/-! ### Export -/

/-- The public key of a slot's key (R96): recomputed, or a Classic McEliece key from its KPC entry; none where the curve of a loaded-curve key is not the one
loaded. -/
def State.publicOf (s : State) (d : Nat) (x : Job) (k : Slot) : Option (List Byte) :=
  let p := bits k.hdr.algId 0 8
  match bits k.hdr.algId 12 4 with
  | 1 => some (fit (s.pubLen k) (if isMceliece p then s.entryBytes d x else kemPub p k.payload))
  | 2 => some (fit (s.pubLen k) (sigPub p k.payload))
  | 3 => some (fit (s.pubLen k) (stfPub p (((stf? p).map (fun t => s.stfLevels t k)).getD 1) k.payload))
  | 4 =>
    if bit k.hdr.algId 11 then some ((RsaKey.of (4 * p) k.payload).pub (4 * p))
    else if isSlotCurve p then
      (match Assoc.get? (s.inst x.src.inst).curves (p - 0x40) with
      | none => none
      | some c => some (ecPublic p (curveOf c.record ((c.record.length - 8) / 6)) (k.payload.drop 32)))
    else some (ecPublic p ((namedCurve? p).getD curveP256) k.payload)
  | _ => some (hybPublic p k.payload)

/-- The digest of a loaded-curve key is that of the curve loaded (R157 check 7). -/
def State.curveMatches (s : State) (x : Job) (k : Slot) : Bool :=
  let p := bits k.hdr.algId 0 8
  decide (bits k.hdr.algId 12 4 ≠ 4) || bit k.hdr.algId 11 || !isSlotCurve p
    || decide ((Assoc.get? (s.inst x.src.inst).curves (p - 0x40)).map (fun c => sha3256 c.record) = some (k.payload.take 32))

/-- EXPORT_PUBLIC. -/
def opExportPublic (j : JobRef) (s : State) : State :=
  s.onOp j 0x6003 (fun x =>
    match s.jobKey j.die x 0 with
    | none => s
    | some k =>
      match s.publicOf j.die x k with
      | none => s.opFail j.die j.job stCurveNotLoaded (bits k.hdr.algId 0 8 - 0x40) 0
      | some pub =>
        if s.curveMatches x k then s.commitJob j.die j.job x [] 2000000 0 pub id else s.opFail j.die j.job stKeyType 0 0)

/-- EXPORT_PUBLIC. -/
def execExportPublic (j : JobRef) (s : State) : Host.Outcome State Fault Refusal := ret (opExportPublic j s)

/-- EXPORT_WRAPPED. -/
def opExportWrapped (j : JobRef) (s : State) : State :=
  s.onOp j 0x6004 (fun x =>
    match s.jobKey j.die x 0, s.jobKey j.die x 1 with
    | some k, some w => s.commitJob j.die j.job x [] (kwpTime k.payload.length) 0 (kwpWrap w.payload k.payload) id
    | _, _ => s)

/-- EXPORT_WRAPPED. -/
def execExportWrapped (j : JobRef) (s : State) : Host.Outcome State Fault Refusal := ret (opExportWrapped j s)

/-! ### INVALIDATE and EVICT (R160, R165, R166) -/

/-- KPC entries of keys of a hierarchy one of whose ancestors has another generation now: freed, or with their last holder (R166). -/
def State.dropRevoked (s : State) (hier : Nat) : State :=
  let r := s.rootRec hier
  let hit (e : KpcEntry) : Bool := decide (e.hier = hier) && e.ancestry.any (fun (p : Nat × W32) => decide (Assoc.getD r.gens p.1 0 ≠ p.2))
  s.dieList.foldl (fun (t : State) d =>
    t.modDie d (fun y => { y with
      kpc := (y.kpc.filter (fun (p : Nat × KpcEntry) => !(hit p.2 && p.2.holders.isEmpty))).map
        (fun (p : Nat × KpcEntry) => if hit p.2 then (p.1, { p.2 with use := .working }) else p) })) s

/-- INVALIDATE: the generation of the parent and ROOT_VERSION advance in one write, every die applies it, and the root record goes to entry 0. -/
def opInvalidate (j : JobRef) (s : State) : State :=
  s.onOp j 0x6006 (fun x =>
    match s.jobKey j.die x 0 with
    | none => s
    | some p =>
      if p.scope = 2 then s.opFail j.die j.job stKeyType 0 0
      else
        let hier := hierOf p.owner p.scope
        s.commitJob j.die j.job x [] 4000000 0 [] (fun t =>
          let r := t.rootRec hier
          (((t.setRoot hier { r with gens := Assoc.set r.gens p.entry (Assoc.getD r.gens p.entry 0 + 1) }).bumpRoot hier).dropRevoked hier).writeRoot j.die x hier))

/-- INVALIDATE. -/
def execInvalidate (j : JobRef) (s : State) : Host.Outcome State Fault Refusal := ret (opInvalidate j s)

/-- EVICT: the slot of the handle is freed, or with its last holder; a key that is not resident has no slot to free. -/
def opEvict (j : JobRef) (s : State) : State :=
  s.onOp j 0x6007 (fun x =>
    let h := x.sqe.handle
    let w := s.mkWant x .main h
    let missing := decide (hScope h ≠ 3 ∧ !(hScope h = 2 ∧ hIndex h = 0) ∧ (hIndex h = 1 ∨ w.size ≤ hIndex h))
      || (decide (hScope h = 3) && (Assoc.get? (s.inst x.src.inst).transients (hIndex h)).isNone)
    if !scopeOk x.src.mgr (hScope h) then s.opFail j.die j.job stKeyScope 0 0
    else if missing then s.opFail j.die j.job stKeyNotFound (hIndex h) 0
    else
      let k := if hScope h = 3 then none else (s.die j.die).kvd.find (w.slotOwner x) (hScope h) (hIndex h) (hGen h)
      s.commitJob j.die j.job x [] 1000000 0 [] (fun t =>
        match k with
        | none => t
        | some i =>
          let loose := t.looseJobs j.die
          let v := (t.die j.die).kvd
          let l := Assoc.update v.slots i (fun y => { y with dying := true })
          t.freed j.die { v with slots := l.filter (fun (p : Nat × Slot) => !(decide (p.1 = i) && p.2.holders.all loose.contains)) }))

/-- EVICT. -/
def execEvict (j : JobRef) (s : State) : Host.Outcome State Fault Refusal := ret (opEvict j s)

/-! ### REWRAP (R96, R153, R166) -/

/-- Length of the blob at the front of a concatenation: that of its algorithm, or up to the next blob where the header does not fix it. -/
def blobLenOf (alg : W16) (rest : List Byte) : Nat :=
  let p := bits alg 0 8
  let fixed : Nat :=
    match bits alg 12 4 with
    | 1 => ((kemSizes p).getD (0, 0, 0, 0)).2.2.2
    | 2 => ((sigSizes p).getD (0, 0, 0)).2.2
    | 3 => ((stf? p).map Stf.secret).getD 0
    | 4 => if bit alg 11 then 20 * p else if isSlotCurve p then 0 else curveLen p
    | 6 => (symKey? p).getD 0
    | 9 => ((hybSizes p).getD (0, 0, 0)).2.2
    | _ => 0
  if fixed ≠ 0 then 76 + fixed
  else ((List.range rest.length).find? (fun i => decide (76 ≤ i) && decide ((rest.drop i).take 5 = [0x48#8, 0x42#8, 0x32#8, 0x00#8, 0x01#8]))).getD rest.length

/-- What becomes of one blob of a REWRAP: it fails, its parent's blob is wanted first, or its new form. -/
inductive Rewrapped where
  | fails (status : W16)
  | wants (handle : W32)
  | done (blob : List Byte)
  deriving DecidableEq, Repr

/-- A blob under a new parent: it must load under checks 4 and 6 of R157 and lie in the new parent's scope. -/
def State.rewrapOne (s : State) (d : Nat) (x : Job) (np : Slot) (b : List Byte) : Rewrapped :=
  let v := (s.die d).kvd
  match blobHdr? b with
  | none => .fails stKeyAuth
  | some h =>
    let finish (key : List Byte) (current : Bool) : Rewrapped :=
      match openBlob key b with
      | none => .fails stKeyAuth
      | some p =>
        if !current then .fails stKeyRevoked
        else if bit h.usage 6 && decide (4 ≤ np.hdr.depth + 1) then .fails stKeyUsage
        else .done (s.newBlob d np h.algId h.usage h.counter h.rangeFirst.toNat h.rangeEnd.toNat h.unbound h.created p).1
    if h.scope ≠ np.scope then .fails stKeyScope
    else if h.scope = 2 then
      (match v.sealKey h.gen with
      | none => .fails stKeyRevoked
      | some key => finish key true)
    else if v.svnFw < h.svnFw ∨ v.svnMc < h.svnMc ∨ h.parent = parentRoot ∨ h.parent = parentDevice ∨ hScope h.parent ≠ h.scope then .fails stKeyAuth
    else
      let owner := if h.scope = 0 then x.src.inst else x.owner
      match (v.find owner h.scope (hIndex h.parent) (hGen h.parent)).bind (fun i => Assoc.get? v.slots i) with
      | none => .wants h.parent
      | some p => finish (s.childKey p.payload h.svnFw h.svnMc) (s.current d p && decide (h.gen = s.genOf d p))

/-- The lengths of the blobs concatenated in IN, `n` of them at most; a truncated last one counts with what is left of it. -/
def blobLens (n : Nat) (b : List Byte) : List Nat :=
  match n with
  | 0 => []
  | n + 1 =>
    if b = [] then []
    else
      let len := min b.length (max 1 (blobLenOf (((blobHdr? b).map BlobHdr.algId).getD 0) b))
      len :: blobLens n (b.drop len)

/-- Take a REWRAP as far as it goes: the blobs done so far stand in `auxData`, their input bytes in `pass`. Each blob is a step (R114), and the time is at most
12 µs for each (R96). More than 1,024 blobs end with ENCODING_INVALID at the offset of the first one too many (DESIGN CHOICE, log 128). -/
def rewrapLoop (n d j : Nat) (s : State) : State :=
  match n with
  | 0 => s
  | n + 1 =>
    match s.job? d j with
    | none => s
    | some x =>
      match s.jobKey d x 0 with
      | none => s
      | some np =>
        let lens := blobLens 1025 x.data.inData
        let rest := x.data.inData.drop x.pass
        if 1024 < lens.length then s.opFail d j stEncoding ((lens.take 1024).foldl (· + ·) 0) 0
        else if rest = [] then s.commitJob d j x (x.data.auxData.take 48) (12000000 * lens.length) 0 x.data.auxData id
        else
          let done := (blobLens 1025 (x.data.inData.take x.pass)).length
          let s := s.jobStep d j (done + 1) lens.length
          let len := blobLenOf (((blobHdr? rest).map BlobHdr.algId).getD 0) rest
          match (if rest.length < len then .fails stKeyAuth else s.rewrapOne d x np (rest.take len)) with
          | .fails st => (s.authFail d st).opFail d j st 0 (s.opPs x (12000000 * lens.length))
          | .wants h => ((s.pushWants d j [s.mkWant x .chain h]).stage d j .table).advanceAny d j
          | .done b => rewrapLoop n d j (s.drawn.modJob d j (fun y => { y with pass := y.pass + len, data := { y.data with auxData := y.data.auxData ++ b } }))

/-- REWRAP: as far as the parents of its blobs are resident; a parent that is not is loaded first. -/
def opRewrap (j : JobRef) (s : State) : State := s.onOp j 0x6008 (fun _ => rewrapLoop 1025 j.die j.job s)

/-- REWRAP. -/
def execRewrap (j : JobRef) (s : State) : Host.Outcome State Fault Refusal := ret (opRewrap j s)

/-! ### STATEFUL_SPLIT (R169) -/

/-- STATEFUL_SPLIT: half of the leaves left go to an unbound copy under the original's parent. -/
def opStatefulSplit (j : JobRef) (s : State) : State :=
  s.onOp j 0x6009 (fun x =>
    match s.jobKey j.die x 0, s.jobParent j.die x with
    | some k, some p =>
      let i := k.hdr.counter.toNat
      (match Assoc.get? s.bbram.counters i with
      | none => s.opFail j.die j.job stKeyAuth 0 0
      | some c =>
        let n := (c.stop - c.next) / 2
        if c.keyId ≠ s.keyId k then s.opFail j.die j.job stKeyAuth 0 0
        else if n = 0 then s.opFail j.die j.job stExhausted 0 0
        else
          let b := (s.newBlob j.die p k.hdr.algId k.hdr.usage 0xFFFF (c.stop - n) c.stop true s.bbd.rtc.toNat k.payload).1
          s.drawn.commitJob j.die j.job x (b.take 48) 40000000 0 b (fun t =>
            { t with bbram := { t.bbram with counters := Assoc.set t.bbram.counters i { c with stop := c.stop - n } } }))
    | _, _ => s)

/-- STATEFUL_SPLIT. -/
def execStatefulSplit (j : JobRef) (s : State) : Host.Outcome State Fault Refusal := ret (opStatefulSplit j s)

▶ ABOUT THIS TASK: Starting at the top of the listing above, repeat every line exactly until the line that contains "match s.publicOf j.die x k with" has been repeated too.

▶ TASK OUTPUT:
/-! ### Export -/

/-- The public key of a slot's key (R96): recomputed, or a Classic McEliece key from its KPC entry; none where the curve of a loaded-curve key is not the one
loaded. -/
def State.publicOf (s : State) (d : Nat) (x : Job) (k : Slot) : Option (List Byte) :=
  let p := bits k.hdr.algId 0 8
  match bits k.hdr.algId 12 4 with
  | 1 => some (fit (s.pubLen k) (if isMceliece p then s.entryBytes d x else kemPub p k.payload))
  | 2 => some (fit (s.pubLen k) (sigPub p k.payload))
  | 3 => some (fit (s.pubLen k) (stfPub p (((stf? p).map (fun t => s.stfLevels t k)).getD 1) k.payload))
  | 4 =>
    if bit k.hdr.algId 11 then some ((RsaKey.of (4 * p) k.payload).pub (4 * p))
    else if isSlotCurve p then
      (match Assoc.get? (s.inst x.src.inst).curves (p - 0x40) with
      | none => none
      | some c => some (ecPublic p (curveOf c.record ((c.record.length - 8) / 6)) (k.payload.drop 32)))
    else some (ecPublic p ((namedCurve? p).getD curveP256) k.payload)
  | _ => some (hybPublic p k.payload)

/-- The digest of a loaded-curve key is that of the curve loaded (R157 check 7). -/
def State.curveMatches (s : State) (x : Job) (k : Slot) : Bool :=
  let p := bits k.hdr.algId 0 8
  decide (bits k.hdr.algId 12 4 ≠ 4) || bit k.hdr.algId 11 || !isSlotCurve p
    || decide ((Assoc.get? (s.inst x.src.inst).curves (p - 0x40)).map (fun c => sha3256 c.record) = some (k.payload.take 32))

/-- EXPORT_PUBLIC. -/
def opExportPublic (j : JobRef) (s : State) : State :=
  s.onOp j 0x6003 (fun x =>
    match s.jobKey j.die x 0 with
    | none => s
    | some k =>
      match s.publicOf j.die x k with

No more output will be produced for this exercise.